Metadata-Version: 2.2
Name: aptx_activation
Version: 0.0.3
Summary: A PyTorch implementation of the APTx activation function.
Home-page: https://github.com/mr-ravin/aptx_activation
Author: Ravin Kumar
Author-email: mr.ravin_kumar@hotmail.com
License: MIT
Keywords: APTx,activation function,deep learning,pytorch,neural networks,machine learning,AI,ML,DL,torch,Pytorch,MISH,SWISH,ReLU
Classifier: Programming Language :: Python :: 3
Classifier: License :: OSI Approved :: MIT License
Classifier: Operating System :: OS Independent
Classifier: Topic :: Scientific/Engineering :: Artificial Intelligence
Classifier: Intended Audience :: Developers
Classifier: Intended Audience :: Science/Research
Requires-Python: >=3.7
Description-Content-Type: text/markdown
Requires-Dist: torch>=1.8.0
Dynamic: author
Dynamic: author-email
Dynamic: classifier
Dynamic: description
Dynamic: description-content-type
Dynamic: home-page
Dynamic: keywords
Dynamic: license
Dynamic: requires-dist
Dynamic: requires-python
Dynamic: summary

# APTx Activation Function

This repository offers a `Python package` for the `PyTorch` implementation of the APTx activation function, as introduced in the paper "APTx: Better Activation Function than MISH, SWISH, and ReLU's Variants used in Deep Learning."

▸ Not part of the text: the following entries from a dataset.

/-- The block-area rows of the SYS page table(s). -/
def rowsSYS : List Row :=
  [SYS_ROLE, SYS_PIN_NOW, SYS_MISMATCH, SYS_SAFE, SYS_UNSTABLE, SYS_MOVED, SYS_PORTS, SYS_ARRAY, SYS_SKIPPED, SYS_PART, SYS_FAMILY, SYS_BASE_REV, SYS_METAL_REV, SYS_P_M0, SYS_PRIV, SYS_PRIV_LOCK, SYS_SESSION, SYS_EPOCH0, SYS_EPOCH1, SYS_LR_CODE, SYS_LR_MASTER, SYS_LR_WR, SYS_LR_PAGE, SYS_LR_WORD, SYS_REFUSAL_COUNT, SYS_DEFAULTED_SUMMARY, SYS_INT_SUMMARY, SYS_RESET_CAUSE, SYS_DORMANT_EXIT, SYS_RESET_LAST] ++
  [SYS_RESET_COUNT, SYS_RESET_THERMAL, SYS_RESET_KEY, SYS_RESET_IMAGE]
/-- The common header (Table REG-3) of a page whose PAGE_LOCK is of class C. -/
def rowsHDR : List Row := [HDR_BLOCK, HDR_INSTANCE, HDR_LAYOUT, HDR_BLOCK_REV, HDR_EN, HDR_DEFAULTED, HDR_BUSY, HDR_FAULT, HDR_INT_RAW, HDR_INT_EN, HDR_INT_PEND, HDR_INT_SET, HDR_ERR_CODE, HDR_ERR_MASTER, HDR_ERR_WR, HDR_ERR_OFFSET, HDR_ERR_CLR, HDR_OWNER, HDR_LOCK, HDR_GO, HDR_DROP, HDR_COUNT]
/-- The common header (Table REG-3) of a page whose PAGE_LOCK is of class Y (Table REG-2). -/
def rowsHDRY : List Row := [HDR_BLOCK, HDR_INSTANCE, HDR_LAYOUT, HDR_BLOCK_REV, HDR_EN, HDR_DEFAULTED, HDR_BUSY, HDR_FAULT, HDR_INT_RAW, HDR_INT_EN, HDR_INT_PEND, HDR_INT_SET, HDR_ERR_CODE, HDR_ERR_MASTER, HDR_ERR_WR, HDR_ERR_OFFSET, HDR_ERR_CLR, HDR_OWNER, HDR_LOCK_Y, HDR_GO, HDR_DROP, HDR_COUNT]
/-- The block-area rows of the YARD page table(s). -/
def rowsYARD : List Row :=
  [YARD_MODE_CMD, YARD_MODE, YARD_MODE_TARGET, YARD_MODE_BUSY, YARD_MODE_CAUSE, YARD_MODE_MASTER, YARD_POLICY, YARD_OUTSET, YARD_EFF_POLICY, YARD_POLICY_WHY, YARD_EFF_OUT, YARD_OUT_NA, YARD_START_MODE, YARD_ALARM_LIVE, YARD_STATE_REJECTS, YARD_SRC, YARD_XTAL_OK, YARD_XTAL_FAIL, YARD_RC_TRIM, YARD_SECONDS, YARD_SUBSEC, YARD_DRAIN_LIMIT, YARD_BUDGET, YARD_BUDGET_EN, YARD_ALLOWED, YARD_LIMIT_WC, YARD_UNMEETABLE, YARD_L4_BLOCKED, YARD_LAST_STATE, YARD_LAST_BAND] ++
  [YARD_WAKE_CAUSE, YARD_SLOT, YARD_EXIT_LAST, YARD_RESEED, YARD_LEARN_EN, YARD_EXIT, YARD_SAMPLES, YARD_PD_STATE, YARD_PD_FAULT, YARD_PD_FAULT8, YARD_DRAIN_DROP, YARD_DRAIN_CLR, YARD_MATCH_SEC, YARD_MATCH_TICK, YARD_HOLD_S, YARD_HOLDER, YARD_ARMED]
/-- The block-area rows of the CLK page table(s). -/
def rowsCLK : List Row :=
  [CLK_REQ, CLK_GRANT, CLK_KEEP]
/-- The block-area rows of the SEQ page table(s). -/
def rowsSEQ : List Row :=
  [SEQ_BOOT_PHASE, SEQ_BOOT_DONE, SEQ_IMG_COPY, SEQ_SHADOW_SRC, SEQ_LOFT_SRC, SEQ_GRAN_FIX, SEQ_TRIMS, SEQ_STALLS, SEQ_BOOT_TIME, SEQ_RUN, SEQ_STOP, SEQ_RUN_ID, SEQ_RUN_STATE, SEQ_RUN_INDEX, SEQ_RUN_CODE, SEQ_PARAM, SEQ_AUTO]
/-- The block-area rows of the FPA page table(s). -/
def rowsFPA : List Row :=
  [FPA_WIDTH, FPA_HEIGHT, FPA_MAP, FPA_ROW_PERIOD, FPA_FRAME_PERIOD, FPA_ROW_RST_W, FPA_COL_START, FPA_INT_START, FPA_INT_LEN, FPA_COL_PERIOD, FPA_FRAME_EFF, FPA_ROW_NOW, FPA_EN, FPA_TFPA_BAD, FPA_DIODE_DVBE]
/-- The block-area rows of the BIAS page table(s). -/
def rowsBIAS : List Row :=
  [BIAS_RAMP_MS, BIAS_OVR, BIAS_VDET_OVR, BIAS_VBLIND_OVR, BIAS_VSKIM_OVR, BIAS_VCM_OVR, BIAS_TRIM, BIAS_VDET_NOW, BIAS_OVL, BIAS_FAULT_CLR]
/-- The block-area rows of the BAND page table(s). -/
def rowsBAND : List Row :=
  [BAND_VDET_ON, BAND_VDET_IDLE, BAND_VBLIND, BAND_VSKIM, BAND_VCM, BAND_SETTLE, BAND_RISE, BAND_FALL, BAND_SHAPE, BAND_BAND_NOW]
/-- The block-area rows of the CH page table(s). -/
def rowsCH : List Row :=
  [CH_OFS_TRIM, CH_GAIN_TRIM, CH_CMP_SEL, CH_CMP_NOISE, CH_TCH, CH_TCH_REF, CH_CAL_COUNT, CH_CAL_LAST_S, CH_STATE, CH_DUE, CH_HELD, CH_UNSAVED, CH_SUSPECT, CH_DISAGREE, CH_HOLDS, CH_MATCH_OFS]
/-- The block-area rows of the CHCAL page table(s). -/
def rowsCHCAL : List Row :=
  [CHCAL_TEMP_DELTA, CHCAL_AGREE_OFS, CHCAL_AGREE_GAIN, CHCAL_NOISE_MAX, CHCAL_DEFER_MAX, CHCAL_RETRY_FRAMES, CHCAL_DISAGREE_MAX, CHCAL_MATCH_LIMIT, CHCAL_REQ0, CHCAL_REQ1, CHCAL_REFUSED0, CHCAL_REFUSED1, CHCAL_SLOT_A, CHCAL_SLOT_B, CHCAL_ACCEPTED, CHCAL_DISAGREED]
/-- The block-area rows of the MILL page table(s). -/
def rowsMILL : List Row :=
  [MILL_BLIND_EN, MILL_OG_EN, MILL_DRIFT_EN, MILL_BAD_EN, MILL_CN_EN, MILL_TF_EN, MILL_CLIP_BAD, MILL_OUT_FMT, MILL_SHIFT14, MILL_CN_THRESH, MILL_CN_SHIFT, MILL_CN_LIMIT, MILL_TF_SHIFT, MILL_TF_THRESH, MILL_LOFT_DEFER, MILL_ACTIVE, MILL_COMPLETE_A, MILL_COMPLETE_B, MILL_FILLING, MILL_SWITCH_PEND, MILL_TF_STORE, MILL_CHECKING, MILL_BC_FILL_START, MILL_BC_FILL_END, MILL_BC_SWITCH, MILL_BC_FILL_ABORT, MILL_BC_LOAD, MILL_BC_LOAD_SRC, MILL_FILL_CRC, MILL_TREF_A] ++
  [MILL_TREF_B, MILL_RESULT, MILL_CRC_CALC, MILL_REPLACED, MILL_UNREPAIRABLE, MILL_CLIPPED, MILL_LOFT_PAR, MILL_INPUT_LOSS, MILL_FRAME_COUNT, MILL_CN]
/-- The block-area rows of the DRIFT page table(s). -/
def rowsDRIFT : List Row :=
  [DRIFT_DT_NOW, DRIFT_DT_CLAMP, DRIFT_DNOW, DRIFT_C]
/-- The block-area rows of the NUC page table(s). -/
def rowsNUC : List Row :=
  [NUC_VETO, NUC_VETO_PIN_EN, NUC_SAVE_EN, NUC_DEFER_MAX, NUC_PERIOD_S, NUC_DT_REF, NUC_CONF_REF, NUC_CONF_FLOOR, NUC_CONF_BOOT, NUC_DECAY_T, NUC_DECAY_K, NUC_UPD_SHIFT, NUC_E_MAX, NUC_OUTLIER_MAX, NUC_SAVE_MIN_S, NUC_CLOSE, NUC_FORCE, NUC_STATE, NUC_DUE, NUC_VETO_IN, NUC_DEFER_EXP, NUC_CONF, NUC_LAST_S, NUC_LAST_T, NUC_DEFER_S, NUC_CLOSURES, NUC_FAILS, NUC_OUTLIERS, NUC_O_CLAMPED, NUC_FIRST_ROW] ++
  [NUC_SAVING]
/-- The block-area rows of the SHUT page table(s). -/
def rowsSHUT : List Row :=
  [SHUT_TYPE, SHUT_CH_CLOSE, SHUT_CH_OPEN, SHUT_T_CLOSE_MAX, SHUT_T_OPEN_MAX, SHUT_SETTLE_US, SHUT_MISS_MAX, SHUT_T_LAST_CLOSE, SHUT_T_LAST_OPEN, SHUT_MISS, SHUT_FAULTED, SHUT_CYCLES, SHUT_FAULT_CLR, SHUT_OVERRUNS]
/-- The block-area rows of the SOL page table(s). -/
def rowsSOL : List Row :=
  [SOL_RETRIG, SOL_HOLD_UNTIL_OFF, SOL_USE, SOL_BNR_EN, SOL_BNR_FALLBACK, SOL_TPK_EN, SOL_TPK_ABORT, SOL_DEAD, SOL_I_PEAK, SOL_I_HOLD, SOL_T_BOOST_MAX, SOL_T_PEAK, SOL_T_HOLD, SOL_T_MIN_OFF, SOL_I_HYST, SOL_CHOP_MIN, SOL_MOT_WIN_START, SOL_MOT_WIN_END, SOL_MOT_DIP, SOL_TPK_MIN, SOL_TPK_MAX, SOL_T_BST_WAIT, SOL_BST_DEFER, SOL_RSNS, SOL_I_SENSE_MIN, SOL_T_OPEN_DET, SOL_COIL_R20, SOL_COIL_RTH, SOL_COIL_TAU, SOL_COIL_TLIM] ++
  [SOL_COIL_THYS, SOL_FIRE, SOL_STOP, SOL_PHASE, SOL_PENDING, SOL_HOT, SOL_TRIPPED, SOL_TRIP_STICKY, SOL_MOTION, SOL_INHIBIT, SOL_LATCH, SOL_FLAGS, SOL_T_MOTION, SOL_T_TO_PEAK, SOL_I_NOW, SOL_TCOIL, SOL_INHIBIT_END, SOL_FIRES, SOL_COALESCED, SOL_TRIP_REJECTS, SOL_BST_REFUSALS, SOL_TRIP_CLR, SOL_FAULT_CLR]
/-- The block-area rows of the BOOST page table(s). -/
def rowsBOOST : List Row :=
  [BOOST_VSET, BOOST_FSW, BOOST_ON_DEMAND, BOOST_ILIM, BOOST_IDLE_MS, BOOST_START_MAX, BOOST_READY, BOOST_RUN, BOOST_OV, BOOST_TRIP_STICKY, BOOST_START_FAIL, BOOST_HOLDER, BOOST_VBST_NOW, BOOST_TRIP_CLR_REJECT, BOOST_TRIP_CLR, BOOST_FAULT_CLR, BOOST_TRIP_REJECTS, BOOST_TRIPS]
/-- The block-area rows of the TEMP page table(s). -/
def rowsTEMP : List Row :=
  [TEMP_TS0, TEMP_TS1, TEMP_TS2, TEMP_TS3, TEMP_TFPA, TEMP_THOUS, TEMP_THOUS_BAD, TEMP_BAND, TEMP_BAND_PREV, TEMP_TS_STATE, TEMP_THR_START, TEMP_THR_SPAN, TEMP_THR_RATE_MIN, TEMP_THR_EN, TEMP_ACTIVE, TEMP_AT_MIN, TEMP_THR_FRAMES, TEMP_DIODE_SLOPE, TEMP_DIODE_OFS, TEMP_AUX_EN, TEMP_NTC_R25, TEMP_NTC_BETA, TEMP_NTC_RPU, TEMP_TJ_PEAK, TEMP_PEAK_CLR]
/-- The block-area rows of the SENTRY page table(s). -/
def rowsSENTRY : List Row :=
  [SENTRY_RATE, SENTRY_LIVE_DET, SENTRY_POLARITY, SENTRY_DELTA, SENTRY_COUNT_MIN, SENTRY_ADAPT_SHIFT, SENTRY_ADAPT_SHIFT_X, SENTRY_LEARN_FRAMES, SENTRY_CONFIRM, SENTRY_HOLDOFF_S, SENTRY_GLOBAL_MAX, SENTRY_BG_RESET, SENTRY_ALARM, SENTRY_BG_READY, SENTRY_HOLDOFF, SENTRY_CONFIRM_CNT, SENTRY_EXCEED, SENTRY_ALARMS, SENTRY_SCENE_CHANGES, SENTRY_FRAMES, SENTRY_SKIPS, SENTRY_BAD_FRAMES, SENTRY_GRID_W, SENTRY_GRID_H, SENTRY_ZONE]
/-- The block-area rows of the LINK page table(s). -/
def rowsLINK : List Row :=
  [LINK_GEN_EN, LINK_MEDIUM, LINK_POC_EN, LINK_KA_EN, LINK_WAKE_EN, LINK_RETRAINS, LINK_RETRY_MS, LINK_STATE, LINK_GEN, LINK_PEER, LINK_LEGACY, LINK_LINKUPS, LINK_TRAIN_FAILS, LINK_ILIM, LINK_OC_BLANK, LINK_RETRIES, LINK_RPOC, LINK_POC_I, LINK_VPOC, LINK_PATH, LINK_POC_CAUSE, LINK_NO_LOAD, LINK_VIN_LOW, LINK_POC_CLR, LINK_WAKE_CMD, LINK_PEAK_CLR, LINK_POC_FAULTS, LINK_WAKE_SIGS, LINK_STALL_OVR, LINK_FRAMES_SKIPPED] ++
  [LINK_STALL_PEAK, LINK_AUTH_MODE, LINK_AUTH_REQ, LINK_FAIL_MAX, LINK_LAST_RESULT, LINK_BLOCKED, LINK_KEY_MISMATCH, LINK_CONSEC, LINK_AUTH_PASSES, LINK_AUTH_FAILS, LINK_AUTH_CLR, LINK_NONCE, LINK_LAST_FC, LINK_TUN_WDATA, LINK_TUN_ADDR, LINK_PENDING, LINK_REPLIES, LINK_NEXT_TAG, LINK_REP_TAG, LINK_REP_CODE, LINK_REP_WR, LINK_REP_UNKNOWN, LINK_REP_RST, LINK_REP_MASTER, LINK_REP_VALID, LINK_TUN_RDATA, LINK_TUN_POP, LINK_HEVT_POP, LINK_RRESET_KEY, LINK_RRESET_IMAGE] ++
  [LINK_SES_STATE, LINK_SESSIONS, LINK_RETX, LINK_MSG_LOST, LINK_RX_ERR, LINK_FRAMES_DUP, LINK_FRAME_GAPS, LINK_FEC_CORR, LINK_FEC_UNCORR, LINK_HEAD_STAT, LINK_RECOVERIES, LINK_HEVT_SEQ, LINK_HEVT_FLAGS, LINK_HEVT_VALID, LINK_HEVT_TS, LINK_HEVT_CODE, LINK_HEVT_DATA, LINK_HEVT_COUNT, LINK_HEVT_OVF, LINK_HEVT_LOST]
/-- The block-area rows of the LINKC page table(s). -/
def rowsLINKC : List Row :=
  [LINKC_TUNNEL_TIMEOUT, LINKC_KEY_PAGE, LINKC_KEY_EN, LINKC_EVT_FWD, LINKC_KCV, LINKC_KEY_STATE, LINKC_EVSEQ, LINKC_EVT_ACKED, LINKC_WAKE_REASON, LINKC_COLLIDED]
/-- The block-area rows of the DISP page table(s). -/
def rowsDISP : List Row :=
  [DISP_OUT_TYPE, DISP_MIRROR, DISP_ROT180, DISP_REPEAT_FILL, DISP_EMB_EN, DISP_PAL_SEL, DISP_FOV_SEL, DISP_LO_CLIP, DISP_HI_CLIP, DISP_PLATEAU, DISP_EQ_MIX, DISP_TM_SMOOTH, DISP_LC_GAIN, DISP_X0, DISP_Y0, DISP_WW, DISP_WH, DISP_ZOOM, DISP_FULL, DISP_WOUT, DISP_HOUT, DISP_FALLBACK, DISP_HIST_LO, DISP_HIST_HI, DISP_PAL0, DISP_PAL1]
/-- The block-area rows of the CSI page table(s). -/
def rowsCSI : List Row :=
  [CSI_LANES, CSI_CLK_CONT, CSI_V11_TIMING, CSI_LSLE_EN, CSI_RATE, CSI_VC_EN, CSI_REINIT, CSI_IN_FRAME, CSI_BW_REQ, CSI_FRAMES, CSI_TRUNC, CSI_LINES_FILLED, CSI_SKIPPED]
/-- The block-area rows of the PVP page table(s). -/
def rowsPVP : List Row :=
  [PVP_STD, PVP_WIDTH16, PVP_SRC, PVP_MOSAIC_MAP, PVP_STALE_MS, PVP_STALE_RGB, PVP_STALE, PVP_FIELD_NOW, PVP_FLIPS, PVP_DROPPED]
/-- The block-area rows of the I2C page table(s). -/
def rowsI2C : List Row :=
  [I2C_OWN_ADDR, I2C_ATTN_ADDR, I2C_ATTN_EN, I2C_ATTN_SPEED, I2C_ATTN_RETRY, I2C_ATTN_REPEAT, I2C_HOLD_US, I2C_WAKE_EN, I2C_SDA_HELD, I2C_ATTN_BUSY, I2C_GAVE_UP, I2C_LAST_CODE, I2C_REFUSALS, I2C_SLEEP_NACKS, I2C_BUSY_NACKS, I2C_LATE_NACKS, I2C_PARTIAL, I2C_ATTN_SENT, I2C_ATTN_LOST]
/-- The block-area rows of the SPI page table(s). -/
def rowsSPI : List Row :=
  [SPI_HOLD_US, SPI_WAKE_EN, SPI_LAST_CODE, SPI_REFUSALS, SPI_NOT_READY_TX, SPI_BUSY_TX, SPI_PARTIAL, SPI_PROTOCOL_ERRS]
/-- The block-area rows of the CMDQ page table(s). -/
def rowsCMDQ : List Row :=
  [CMDQ_DATA, CMDQ_START, CMDQ_FLUSH, CMDQ_LEVEL, CMDQ_FREE, CMDQ_ITEMS, CMDQ_RESYNC, CMDQ_WAIT_START, CMDQ_FLUSH_DONE, CMDQ_FLUSH_PEND, CMDQ_TAG, CMDQ_CODE, CMDQ_FLUSHED, CMDQ_MET, CMDQ_VALID, CMDQ_RESULT, CMDQ_POP, CMDQ_PARTIAL_DISCARD, CMDQ_FLUSHED_ITEMS, CMDQ_EXECUTED, CMDQ_HDR_REFUSED]
/-- The block-area rows of the GRAN page table(s). -/
def rowsGRAN : List Row :=
  [GRAN_OPCODE, GRAN_ADDR, GRAN_LEN, GRAN_TYPE, GRAN_KEY, GRAN_REGION, GRAN_DEFER_MAX, GRAN_RES_CODE, GRAN_RES_OP, GRAN_RES_DONE, GRAN_HOST_JOB, GRAN_SAVING, GRAN_SCANNING, GRAN_SEQ_OPEN, GRAN_GROUP, GRAN_FOUND_ADDR, GRAN_FOUND_SEQ, GRAN_FOUND_LEN, GRAN_SCAN_ACC, GRAN_SCAN_LAST_S, GRAN_REFRESHED, GRAN_RELOCATED, GRAN_SPARE_FREE, GRAN_TORN, GRAN_ECC_CORR, GRAN_FAILS, GRAN_BUF]
/-- The block-area rows of the SHADOW page table(s). -/
def rowsSHADOW : List Row :=
  [SHADOW_PF_EN, SHADOW_AUTO_S, SHADOW_STORE, SHADOW_STORING, SHADOW_READY, SHADOW_TARGET, SHADOW_LAST_CAUSE, SHADOW_GEN, SHADOW_STORES, SHADOW_TORN]
/-- The block-area rows of the GPROT page table(s). -/
def rowsGPROT : List Row :=
  [GPROT_USER_BP, GPROT_BOOT_WP, GPROT_FACTORY_LOCKED, GPROT_PAGE_LOCKED, GPROT_PAGE_RPROT]
/-- The block-area rows of the WDT page table(s). -/
def rowsWDT : List Row :=
  [WDT_PERIOD, WDT_WINDOW_OPEN, WDT_SUPERVISOR, WDT_KEY, WDT_CHALLENGE, WDT_ANSWER, WDT_COUNT, WDT_STATE, WDT_MISSED, WDT_LAST_MISS, WDT_DBG_HALT, WDT_DEBUG_PAUSE, WDT_DEBUG_LOCK, WDT_MISSES, WDT_WDT_RESETS]
/-- The block-area rows of the LOCK page table(s). -/
def rowsLOCK : List Row :=
  [LOCK_TAKE, LOCK_RELEASE, LOCK_FORCE, LOCK_STATE, LOCK_OWNER, LOCK_OWNER_EPOCH, LOCK_HOLD_MAX, LOCK_HOLD_EN, LOCK_TAKES, LOCK_ORPHANS]
/-- The block-area rows of the EVT page table(s). -/
def rowsEVT : List Row :=
  [EVT_TOTAL, EVT_ACK, EVT_UNREAD, EVT_OVF, EVT_HOLD_UNREAD, EVT_OVERWRITTEN, EVT_XING_LOST, EVT_YARD_LOST, EVT_TS, EVT_CODE, EVT_DATA]
/-- The block-area rows of the SLUICE page table(s). -/
def rowsSLUICE : List Row :=
  [SLUICE_LEVEL, SLUICE_PEAK, SLUICE_OVR, SLUICE_STALLS, SLUICE_FLUSHED, SLUICE_PEAK_CLR, SLUICE_DEPTH, SLUICE_PULSE_OVR, SLUICE_HS_STALLS, SLUICE_POSTED]
/-- The block-area rows of the PIN page table(s). -/
def rowsPIN : List Row :=
  [PIN_FUNC, PIN_PULL, PIN_OD, PIN_INV, PIN_ARG, PIN_DRIVE, PIN_PAD_OWNER, PIN_GPIO_IN, PIN_GPIO_OUT, PIN_SUPPLY_OK, PIN_VBAT_LOW, PIN_VBAT_HIGH, PIN_VDDIO_3V3, PIN_SUPPLY_LOST, PIN_STRAP_ROLE, PIN_STRAP_ADDR, PIN_STRAP_HOSTSEL, PIN_STRAP_LIVE, PIN_FPA_DRIVE, PIN_PVP_DRIVE, PIN_TAP_IR, PIN_TAP_HALT, PIN_TAP_EXTEST, PIN_CONFLICTS]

APTx (Alpha Plus Tanh Times) is a novel activation function designed for computational efficiency in deep learning. It enhances training performance and inference speed, making it particularly suitable for low-end hardware such as IoT devices. Notably, APTx provides flexibility by allowing users to either use its default parameter values or optimize them as trainable parameters during training.

**Paper Title**: APTx: Better Activation Function than MISH, SWISH, and ReLU's Variants used in Deep Learning

**Author**: [Ravin Kumar](https://mr-ravin.github.io)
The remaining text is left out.